The Exclusive Economic Zone Act Cap 116 Laws of 1990 as amended by Act 42 of
1998 is an Act to delimit the Exclusive Economic Zone of Nigeria being an area
extending up to 200 nautical miles seawards from the coasts of Nigeria. Within this
Zone, and subject to universally recognized rights of other States (including land-locked
States), Nigeria would exercise certain sovereign rights especially in relation to the
conservation or exploitation of the natural resources (minerals, living species, etc.) of
the sea bed, its subsoil and superjacent waters and the right to regulate by law the
establishment of artificial structures and installations and marine scientific research,
amongst other things. The economic zone includes an area of about 200 nautical miles
off the coast of Nigeria. Like the Territorial Waters Act, the federal government reserves
the right to exploitation or reservation of the natural resources contained within the
subsoil or seabed whether it is living organism or mineral resources.

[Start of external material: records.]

/-- With traps disabled every synchronous trap ends in error mode (R356). -/
theorem raiseAt_of_disabled {s : State} (h : s.psr.et = false) (a b : Word) (t : Trap) :
    raiseAt a b t s = (trapEntryAt a b t s).enterError := by simp [raiseAt, h]

theorem raiseAt_of_enabled {s : State} (h : s.psr.et = true) (a b : Word) (t : Trap) :
    raiseAt a b t s = trapEntryAt a b t s := by simp [raiseAt, h]

/-- Settles O13. -/
theorem trapEntry : Obligations.TrapEntry := by
  intro t s het
  refine ⟨rfl, fun a b => ⟨_, rfl, ?_⟩⟩
  rw [raiseAt_of_enabled het]
  exact ⟨trapEntryAt_place a b t s, trapEntryAt_agree a b t s, trapEntryAt_hwerror_iff a b t s, rfl,
    fun p h => Bool.false_ne_true h.1, fun t' => by rw [raiseAt_of_disabled rfl, State.enterError_mode]⟩

/-- Settles O14: the trap is entered as ever, and then error mode. -/
theorem trapWithTrapsDisabled : Obligations.TrapWithTrapsDisabled := by
  intro t s het
  have hagree := trapEntryAt_agree s.pc s.npc t s
  refine ⟨(trapEntryAt s.pc s.npc t s).enterError, by rw [raise, raiseAt_of_disabled het], rfl, by simp,
    trapEntryAt_place s.pc s.npc t s, ?_, trapEntryAt_hwerror_iff s.pc s.npc t s⟩
  exact { hagree with mode := rfl, psr := by simp [het] }

/-! ### Steps in which nothing happens (R356, R440) -/

theorem nextSample_visible {s : State} (h : s.sample.still) : s.nextSample.visible = s.visible := by
  rw [nextSample_of_still h]; rfl

/-- HALT and the holds let nothing happen in any mode. -/
theorem sampledStep_held {run : Instr → State → Result} {s : State} (hf : s.cfg.fpsyn = false)
    (hfault : s.pins.resetFault = false) (hr : s.pins.reset = false) (h : s.pins.halt = true ∨ s.pins.hold = true) :
    sampledStep run s = .next s := by
  simp [sampledStep, hf, hfault, hr, h]

/-- Error mode lasts without RESET; an error in its coding asserts ERROR anew (R451, log 48). -/
theorem sampledStep_error {run : Instr → State → Result} {s : State} (hf : s.cfg.fpsyn = false) (hm : s.mode = .error)
    (hr : s.pins.reset = false) : sampledStep run s = .next s ∨ sampledStep run s = .next s.enterError := by
  cases hfault : s.pins.resetFault
  · left; simp [sampledStep, hf, hfault, hr, hm]
  · right; simp [sampledStep, hf, hfault]

theorem enterError_visible {s : State} (h : s.mode = .error) : s.enterError.visible = s.visible := by
  rw [State.enterError, ← h]; rfl

/-- Settles O10. -/
theorem onlyResetLeavesErrorMode : Obligations.OnlyResetLeavesErrorMode := by
  refine ⟨fun s hf hm hr hstill => ?_, fun s hf hr hfault hstill h => ?_⟩
  · have hagree := nextSample_visible hstill
    rcases sampledStep_error (run := exec) (s := s.nextSample) hf hm hr with e | e
    · exact ⟨_, e, .of_visible hagree⟩
    · exact ⟨_, e, .of_visible ((enterError_visible (s := s.nextSample) hm).trans hagree)⟩
  · exact ⟨_, sampledStep_held (s := s.nextSample) hf hfault hr h, .of_visible (nextSample_visible hstill)⟩

/-! ### An annulled instruction (R52, R243, R392) -/

/-- `s` with its sample taken, where nothing drives it from outside, as a step in execute mode finds it. -/
def State.atStep (s : State) : State :=
  { s with pins := s.sample, env := s.env.tail, events := [], wrote := [], badLoad := false }.settleHwerror

/-- With no interrupt due an annulled instruction takes the step, whatever hardware errors are reported. -/
theorem step_annulled {s : State} (hrun : s.running) (hann : s.annulNext = true) (hp : s.sample.unheld)
    (hint : ¬ InterruptRequested s s.sample) : step s = annulledStep s.atStep := by
  have hstep : step s = executeStep exec s.nextSample.settleHwerror :=
    sampledStep_execute (s := s.nextSample) hrun hp
  obtain ⟨_, _, _, _, hstill⟩ := hp
  have hnot : s.atStep.interruptDue = false := by
    rw [← Bool.not_eq_true, interruptDue_iff]; exact hint
  have hann' : s.atStep.annulNext = true := hann
  rw [hstep, nextSample_of_still hstill]
  change executeStep exec s.atStep = _
  simp [executeStep, hnot, hann']

/-- However the fetch of an annulled instruction is answered, some word is skipped (log 25). -/
theorem annulledStep_skips (s : State) : ∃ w n, annulledStep s = .next ({ s.afterFetch with draws := n }.skip w) := by
  unfold annulledStep
  rcases busFetch_cases s with ⟨w, n, e⟩ | e <;> rw [e]
  · exact ⟨w, n, rfl⟩
  · exact ⟨_, s.draws + 1, rfl⟩

/-- Settles O19. -/
theorem annulledInstructionDoesNothing : Obligations.AnnulledInstructionDoesNothing := by
  refine ⟨fun s hrun hann hp hint hk hset hmexc => ?_, fun s hrun hann hp hint => ?_⟩
  · have hskip : annulledStep s.atStep = .next (s.atStep.afterFetch.skip s.wordAtPc) := by
      have hfetch : busFetch s.atStep = .ok s.wordAtPc s.atStep.afterFetch := busFetch_storage hmexc hk hset
      rw [annulledStep, hfetch]
    exact ⟨_, (step_annulled hrun hann hp hint).trans hskip, .of_record rfl⟩
  · obtain ⟨w, n, e⟩ := annulledStep_skips s.atStep
    refine ⟨_, (step_annulled hrun hann hp hint).trans e, fun hflow => ?_, .of_record rfl⟩
    have hoff : s.atStep.cfg.flowEnabled = false := hflow
    rw [State.skip_pfcSum]
    exact if_neg (by simp [hoff])

/-! ### Disabled units (R341, R342) -/

theorem withFp_of_off {s : State} (h : s.fpOff) (k : State → Result) : withFp k s = raise .fpDisabled s :=
  if_neg fun e => (fpEnabled_iff s).1 e h

theorem withCp_of_off {s : State} (h : s.cpOff) (k : State → Result) : withCp k s = raise .cpDisabled s :=
  if_neg fun e => (cpEnabled_iff s).1 e h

Similarly, federal gritty to regulate the erection of artificial structures and
installation of marine scientific research equipment where necessary. This is the crux of
the controversy over contiguous zone and continental shelf, and the dichotomy
between onshore and offshore derivation entitlements. The application of these
conditions as spelt out by the Exclusive Economic Zone Act is oppressive and not in the
interest of the economic well-being of oil bearing communities.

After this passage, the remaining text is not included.